Global Information Thresholding for Sufficient and Necessary Circuits¶
Conference: CVPR 2026
Paper: CVF Open Access
Code: None (Not provided by authors)
Area: Mechanistic Interpretability / AI Safety
Keywords: Mechanistic interpretability, circuit discovery, sufficiency and necessity, global threshold, retention-calibrated performance
TL;DR¶
Addressing the common pain point where automatic circuit discovery relies on "manual fixed budgets" (fixed top-k), this paper moves away from pre-defining circuit size. Instead, it scores edges (using signed integrated gradients) and automatically searches for a single global threshold \(\tau\) based on a "model behavior retention" target. This makes the circuit size a result of "retaining behavior" rather than a hyperparameter. Ours achieves optimal or near-optimal CPR/CMD on the MIB benchmark and improves both sufficiency and necessity diagnostics on GPT-2 IOI.
Background & Motivation¶
Background: Mechanistic interpretability aims to reverse-engineer the internal computations of neural networks for specific tasks into "circuits" composed of a few components (attention heads, neurons, and edges). Prevailing automatic circuit discovery follows a two-stage paradigm: first, assign an importance score to each edge/node (e.g., EAP, EAP-IG, activation/path patching), then use an external sparsification rule to extract the circuit based on these scores.
Limitations of Prior Work: The sparsification step typically uses a "manual fixed budget"—such as fixing the top-k edges. This makes the final circuit extremely sensitive to the budget, which is often an arbitrary choice and fails to generalize across tasks or models. Furthermore, existing work has found that this sensitivity is not just conceptual: slight prompt perturbations, input sampling variations, or hyperparameter tuning can drastically alter the resulting circuit structure (instability).
Key Challenge: A credible circuit explanation must simultaneously satisfy two conditions: sufficiency (the circuit alone can reproduce almost all original model behavior) and necessity (removing the circuit causes a significant collapse in model performance). However, these are inherently in conflict: adding more edges for sufficiency makes the circuit bloated and less selective (sacrificing necessity), while aggressive pruning for necessity makes the circuit too small to reproduce the original behavior (sacrificing sufficiency). Fixed-budget two-stage methods struggle to balance both.
Key Insight: The authors observe that the distribution of edge importance provided by EAP-IG is extremely heavy-tailed—the Lorenz curve shows that score quality is highly concentrated in a few top edges, and \(\log_{10}|\text{score}|\) is approximately log-normal. Since quality is concentrated, "determining size before behavior" (top-k) and "determining behavior and letting the distribution decide size" (thresholding) will extract significantly different circuits across tasks/models; the latter is more grounded in the data itself.
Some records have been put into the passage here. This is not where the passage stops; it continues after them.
-- ==== Sys2Proof/Laws/State.lean ====
section
/-! SUPPORT. One lemma per field per named update of State, each true by unfolding alone, so that no later proof unfolds
a record update. -/

namespace Sys2Proof.Machine

/-! ### clearOut -/

section
variable (s : State)

@[simp] theorem State.clearOut_timer : (s.clearOut).timer = s.timer := rfl
@[simp] theorem State.clearOut_staged : (s.clearOut).staged = s.staged := rfl
@[simp] theorem State.clearOut_active : (s.clearOut).active = s.active := rfl
@[simp] theorem State.clearOut_accounts : (s.clearOut).accounts = s.accounts := rfl
@[simp] theorem State.clearOut_restraints : (s.clearOut).restraints = s.restraints := rfl
@[simp] theorem State.clearOut_hold : (s.clearOut).hold = s.hold := rfl
@[simp] theorem State.clearOut_issueQueue : (s.clearOut).issueQueue = s.issueQueue := rfl
@[simp] theorem State.clearOut_slots : (s.clearOut).slots = s.slots := rfl
@[simp] theorem State.clearOut_commit : (s.clearOut).commit = s.commit := rfl
@[simp] theorem State.clearOut_restart : (s.clearOut).restart = s.restart := rfl
@[simp] theorem State.clearOut_log : (s.clearOut).log = s.log := rfl
@[simp] theorem State.clearOut_latched : (s.clearOut).latched = s.latched := rfl
@[simp] theorem State.clearOut_mask : (s.clearOut).mask = s.mask := rfl
@[simp] theorem State.clearOut_link : (s.clearOut).link = s.link := rfl
@[simp] theorem State.clearOut_out : (s.clearOut).out = Outputs.none := rfl
@[simp] theorem State.clearOut_uPort : (s.clearOut).uPort = s.uPort := rfl
@[simp] theorem State.clearOut_timeoutCheck : (s.clearOut).timeoutCheck = s.timeoutCheck := rfl
@[simp] theorem State.clearOut_forcedEnd : (s.clearOut).forcedEnd = s.forcedEnd := rfl
@[simp] theorem State.clearOut_openChoices : (s.clearOut).openChoices = s.openChoices := rfl
@[simp] theorem State.clearOut_pending : (s.clearOut).pending = s.pending := rfl

end

/-! ### setAccount -/

section
variable (s : State) (r : RequesterId) (a : Account)
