/-- 59 is the largest parameter length that fits a frame of 64 bytes (R190). -/
theorem test_frame_longest : lengthConsistent ([0x02, 0x77, 59] ++ List.replicate 59 0 ++ [0xA9, 0xEB]) = true ∧
    lengthConsistent ([0x02, 0x20, 60] ++ List.replicate 60 0 ++ [0xE9, 0x1F]) = false := by decide +kernel

/-- The parameter lengths of the table of R190. -/
theorem test_parameter_lengths :
    ([0x01, 0x02, 0x10, 0x11, 0x12, 0x13, 0x14, 0x15, 0x16, 0x20, 0x21, 0x22, 0x23, 0x30, 0x31, 0x40, 0x41, 0x42,
      0x50, 0x51] : List Byte).map parameterLength =
      [0, 0, 1, 13, 2, 11, 2, 15, 0, 1, 0, 0, 0, 1, 1, 1, 0, 1, 1, 1].map some ∧
    parameterLength 0x00 = none := by decide +kernel

/-- The global block of R191, most significant bytes first. -/
theorem test_global_block :
    globalOfBytes [1, 0x03, 0xE8, 1, 0x00, 0x64, 0x03, 0x20, 0x00, 0xC8, 0x03, 0xE8, 3] =
      some { mode := .regulating, period := 1000, syncEnable := true, syncPhase := 100, syncGuard := 800,
             completionLimit := 200, drainLimit := 1000, holdAgeLimit := 3 } ∧
    globalOfBytes [2, 0x03, 0xE8, 1, 0x00, 0x64, 0x03, 0x20, 0x00, 0xC8, 0x03, 0xE8, 3] = none ∧
    globalOfBytes [1, 0x00, 0x0F, 1, 0x00, 0x64, 0x03, 0x20, 0x00, 0xC8, 0x03, 0xE8, 3] = none := by decide +kernel

/-- A base must end in 0x00, a limit in 0xFF, and a classes byte may be empty at write time (R191). -/
theorem test_range_block :
    rangeEntryOfBytes [1, 0, 0, 4, 0, 0, 0, 0, 4, 0xFF, 0xFF, 2, 2, 2] =
      some { valid := true, base := 0x40000, limit := 0x4FFFF, kinds := .write, classes := 2, action := .curb } ∧
    (rangeEntryOfBytes [1, 0, 0, 4, 0, 0, 0, 0, 4, 0xFF, 0xFF, 2, 0, 2]).isSome = true ∧
    rangeEntryOfBytes [1, 0, 0, 4, 0, 1, 0, 0, 4, 0xFF, 0xFF, 2, 2, 2] = none ∧
    rangeEntryOfBytes [1, 0, 0, 4, 0, 0, 0, 0, 4, 0xFF, 0xFE, 2, 2, 2] = none ∧
    rangeEntryOfBytes [1, 0, 0, 4, 0, 0, 0, 0, 4, 0xFF, 0xFF, 2, 16, 2] = none := by decide +kernel

/-- The 16 bytes of a MEMORY_ERROR record: fields present 0x17 (R193). -/
theorem test_incident_bytes :
    IncidentRecord.bytes { seq := 0x1234, window := 5, incident := .memoryError 6 30 3 0x7F0 } =
      [0x12, 0x34, 0x0B, 0x00, 0x05, 0x17, 6, 30, 0, 0, 0, 0x07, 0xF0, 0, 3, 0] := by decide +kernel

/-- The 15 bytes of a slot record: a piece that has lost its partner keeps its role and carries 0xFF (R192). -/
theorem test_slot_bytes :
    Slot.bytes (.abandoned { requester := 6, tag := 30, kind := .read, address := 0x0102030400, length := 3,
                             role := .second, partner := none, ticks := 0x1234, outcome := .timeout,
                             readData := none }) =
      [3, 6, 30, 1, 1, 2, 3, 4, 0, 3, 3, 0xFF, 0x12, 0x34, 3] := by decide +kernel

/-- The deepest debt as a 4-byte two's-complement value (R189). -/
theorem test_balance_bytes : balanceBytes (-15) = [0xFF, 0xFF, 0xFF, 0xF1] := by decide +kernel

/-! ## The time path -/

/-- The timer of the worked example on syncs against the guard (section 1.1). -/
def clock (counter elapsed number : Nat) : State :=
  { withGlobal { GlobalBlock.default with syncEnable := true, syncPhase := 100, syncGuard := 800 } State.reset with
    timer := { counter := counter, elapsed := elapsed, windowNumber := BitVec.ofNat 16 number } }

/-- Row "1 tick": the counter reaches 1000, window end by expiry. -/
theorem test_tick_reaches_the_period :
    (after .windowEndByExpiry (after .tick (clock 999 899 21))).timer =
      { counter := 0, elapsed := 0, windowNumber := 22 } := by decide +kernel

/-- Rows "500 ticks" and "Sync": 500 is below the guard of 800. -/
theorem test_sync_early : (after .sync (clock 500 500 20)).timer = (clock 500 500 20).timer ∧
    (after .sync (clock 500 500 20)).log.records = [{ seq := 0, window := 20, incident := .syncEarly }] := by
  decide +kernel

/-- Row "Sync" at 900: window 21 opens with the sync phase. -/
theorem test_sync_honoured :
    (after .sync (clock 900 900 20)).timer = { counter := 100, elapsed := 0, windowNumber := 21 } := by
  decide +kernel

/-- Requester 5 of section 1.3 with its last balance and beats. -/
def five (b : Int) (beats : Nat) : State :=
  (withEntry 5 (entry 0 40 10 0 4 0) (withGlobal regulating State.reset)).setAccount 5
    { Account.zero with balance := b, beatsThis := beats }

def atPeriod (s : State) : State := { s with timer := { s.timer with counter := 1000 } }

/-- Windows 7 and 8 of section 1.3: a debt of 8 is paid, and 2 beats above the carry limit are lost. -/
theorem test_window_end_refills :
    (after .windowEndByExpiry (atPeriod (five (-8) 48))).account 5 =
      { Account.zero with balance := 32, beatsLast := 48 } ∧
    (after .windowEndByExpiry (atPeriod (five 12 20))).account 5 =
      { Account.zero with balance := 50, beatsLast := 20 } := by decide +kernel

/-- The held entry 2/2 of section 3.7 at the window end to window 62. -/
def threeHeld : State :=
  { withEntry 2 (entry 5 8 0 0 4 0) (withEntry 7 (entry 1 16 0 0 4 0) (withEntry 14 (entry 6 12 0 0 4 0)
      (withGlobal { regulating with holdAgeLimit := 3 } State.reset))) with
    hold := [held (read 2 2 0 4) 3, held (read 7 3 0 4) 1, held (read 14 3 0 4) 1] }

/-- Entry 2/2 reaches the limit of 3 and is answered RETRY; the others stay (section 3.7). -/
theorem test_hold_expiry :
    (after .holdExpiry threeHeld).hold = [held (read 7 3 0 4) 1, held (read 14 3 0 4) 1] ∧
    (after .holdExpiry threeHeld).out.responses = [plainResponse 2 2 .retry] ∧
    (after .holdExpiry threeHeld).log.records = [{ seq := 0, window := 0, incident := .holdExpired 2 2 }] := by
  decide +kernel

/-- Requester 22 of section 5.7 before the window end to 205. -/
def escalating : State :=
  { (withBalance 22 28 (withEntry 22 (entry 3 32 0 2 4 3) (withGlobal regulating State.reset))).setRestraint 22
      { standing := .curbed, strikes := 2, curbHit := true } with
    hold := [held (read 22 17 0x100300 2) 1]
    timer := { counter := 1000, elapsed := 1000, windowNumber := 204 } }

/-- Requester 22 is escalated: ISOLATED, curb-hit clear, strikes 3, tag 17 answered DENIED, ESCALATED recorded. -/
theorem test_window_end_escalates :
    (after .windowEndByExpiry escalating).restraint 22 = { standing := .isolated, strikes := 3, curbHit := false } ∧
    (after .windowEndByExpiry escalating).out.responses = [plainResponse 22 17 .denied] ∧
    (after .windowEndByExpiry escalating).log.records =
      [{ seq := 0, window := 205, incident := .escalated 22 }] ∧
    ((after .windowEndByExpiry escalating).account 22).balance = 32 := by decide +kernel

/-! ## Admission, release and issue -/

/-- Requester 9 of section 2.9 with a balance and held entries. -/
def nine (b : Int) (hold : List HeldEntry) : State :=
  { withRange 0 { valid := true, base := 0x40000, limit := 0x4FFFF, kinds := .write, classes := 2, action := .curb }
      (withBalance 9 b (withEntry 9 (entry 2 24 0 1 2 0) (withGlobal regulating State.reset))) with hold := hold }

/-- Rows 1 and 3: READ tag 1 of 4 beats is forwarded and charged; READ tag 3 at −6 is held. -/
theorem test_take_forward_and_hold :
    ((after (.transactionTaken (read 9 1 0x10000 4)) (nine 6 [])).account 9) =
      { Account.zero with balance := 2, beatsThis := 4 } ∧
    (after (.transactionTaken (read 9 1 0x10000 4)) (nine 6 [])).issueQueue = [read 9 1 0x10000 4] ∧
    (after (.transactionTaken (read 9 3 0x10100 2)) (nine (-6) [])).hold = [held (read 9 3 0x10100 2) 0] := by
  decide +kernel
Core Idea: Reverse circuit selection from "pre-specifying size" to "pre-specifying how much behavior to retain, then letting the score distribution determine the effective operating point." This involves replacing the manual fixed budget with a retention-calibrated global threshold, supplemented by boundary reinforcement and connectivity repair to stabilize selection results.
Method¶
Overall Architecture¶
the method addresses the "score → circuit" mapping step: given the importance scores of each edge, how to map them to an optimal circuit that is sufficient, necessary, and stable without relying on manual budgets. The pipeline is linear: formalize "sufficiency / necessity" as measurable criteria using Negative Log-Likelihood (NLL) \(\rightarrow\) estimate edge importance \(I_e\) using signed integrated gradients \(\rightarrow\) apply a single global threshold \(\tau\) to \(|I_e|\), where \(\tau\) is automatically determined via binary search to meet the "retain \(\ge\) target proportion of behavior" criterion \(\rightarrow\) reinforce edges near the threshold boundary with a buffer zone \(\rightarrow\) perform graph reachability checks and repair disconnected paths from "input → logits." The output is the "smallest circuit within the score-induced family that satisfies the retention criterion."
%%{init: {'flowchart': {'rankSpacing': 24, 'nodeSpacing': 28, 'padding': 6, 'wrappingWidth': 400}}}%%
flowchart TD
A["Original Model f + Task Data"] --> B["Sufficiency/Necessity Criteria<br/>Formalized via NLL"]
B --> C["Signed Edge Importance I_e<br/>Integrated Gradients"]
C --> D["Global Threshold τ: Retention-Calibrated<br/>Binary Search for τ"]
D --> E["Boundary Buffer Reinforcement<br/>Buffer Ratio β"]
E --> F["Connectivity Repair<br/>Input→Logits Reachable"]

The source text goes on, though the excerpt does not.